The Chattanooga Area Food Bank received a $10,000 grant from the Red Nose Day Fund to fight childhood hunger in Southeast Tennessee during the 2019 fall semester. Funding helped to provide the equivalent of 26,003 meals through the School Mobile Pantry program to children and families at Copper Basin Elementary School in Polk County.
Established in 2014, the School Mobile Pantry Program serves as a component of the Food Bank’s efforts to alleviate childhood hunger and increase access to healthy and nutritious food for families and children. Last year, the program distributed more than 1.5 million pounds of food which helped to provide over 1.3 million meals across the Food Bank’s 20 county service area.

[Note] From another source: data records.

-- ==== Sys2Proof/Machine/Dispatch.lean ====
section
/-! DEFINITION. The dispatch: one arm per instruction (spec 30_encoding R64, R65). -/

namespace Sys2Proof.Machine

/-- Execute one decoded instruction in a state whose `PC` is already `pc2` (R100). -/
def exec (i : Instr) (s : State) : Host.Outcome State Fault Refusal :=
  match i with
  | .halt => Sys2Proof.Machine.execHalt s
  | .cls => Sys2Proof.Machine.execCls s
  | .ret => Sys2Proof.Machine.execRet s
  | .jp nnn => Sys2Proof.Machine.execJp nnn s
  | .call nnn => Sys2Proof.Machine.execCall nnn s
  | .seImm x nn => Sys2Proof.Machine.execSeImm x nn s
  | .sneImm x nn => Sys2Proof.Machine.execSneImm x nn s
  | .seReg x y => Sys2Proof.Machine.execSeReg x y s
  | .ldImm x nn => Sys2Proof.Machine.execLdImm x nn s
  | .addImm x nn => Sys2Proof.Machine.execAddImm x nn s
  | .ldReg x y => Sys2Proof.Machine.execLdReg x y s
  | .orReg x y => Sys2Proof.Machine.execOrReg x y s
  | .andReg x y => Sys2Proof.Machine.execAndReg x y s
  | .xorReg x y => Sys2Proof.Machine.execXorReg x y s
  | .addReg x y => Sys2Proof.Machine.execAddReg x y s
  | .subReg x y => Sys2Proof.Machine.execSubReg x y s
  | .shr x y => Sys2Proof.Machine.execShr x y s
  | .subn x y => Sys2Proof.Machine.execSubn x y s
  | .shl x y => Sys2Proof.Machine.execShl x y s
  | .sneReg x y => Sys2Proof.Machine.execSneReg x y s
  | .ldI nnn => Sys2Proof.Machine.execLdI nnn s
  | .jpV0 nnn => Sys2Proof.Machine.execJpV0 nnn s
  | .rnd x nn => Sys2Proof.Machine.execRnd x nn s
  | .drw x y n => Sys2Proof.Machine.execDrw x y n s
  | .skp x => Sys2Proof.Machine.execSkp x s
  | .sknp x => Sys2Proof.Machine.execSknp x s
  | .ldVxDT x => Sys2Proof.Machine.execLdVxDT x s
  | .ldVxK x => Sys2Proof.Machine.execLdVxK x s
  | .ldDTVx x => Sys2Proof.Machine.execLdDTVx x s
  | .ldSTVx x => Sys2Proof.Machine.execLdSTVx x s
  | .addI x => Sys2Proof.Machine.execAddI x s
  | .ldF x => Sys2Proof.Machine.execLdF x s
  | .ldB x => Sys2Proof.Machine.execLdB x s
  | .storeRegs x => Sys2Proof.Machine.execStoreRegs x s
  | .loadRegs x => Sys2Proof.Machine.execLoadRegs x s

end Sys2Proof.Machine
end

“Thank you to Comic Relief Inc. and The Red Nose Day Fund for being a constant partner in our efforts to fight hunger,” said Mark Hilling, interim president and CEO of the Chattanooga Area Food Bank. “With their help, hundreds of children and families were able to have the security of knowing from where their next meal was coming.”
One in five people overall and more than one in four children could face hunger as a result of the COVID-19 pandemic’s economic impact. To accommodate the increased need caused by COVID-19, the Food Bank added 20 new mobile pantry distributions and expanded the number of families served at existing mobile pantries.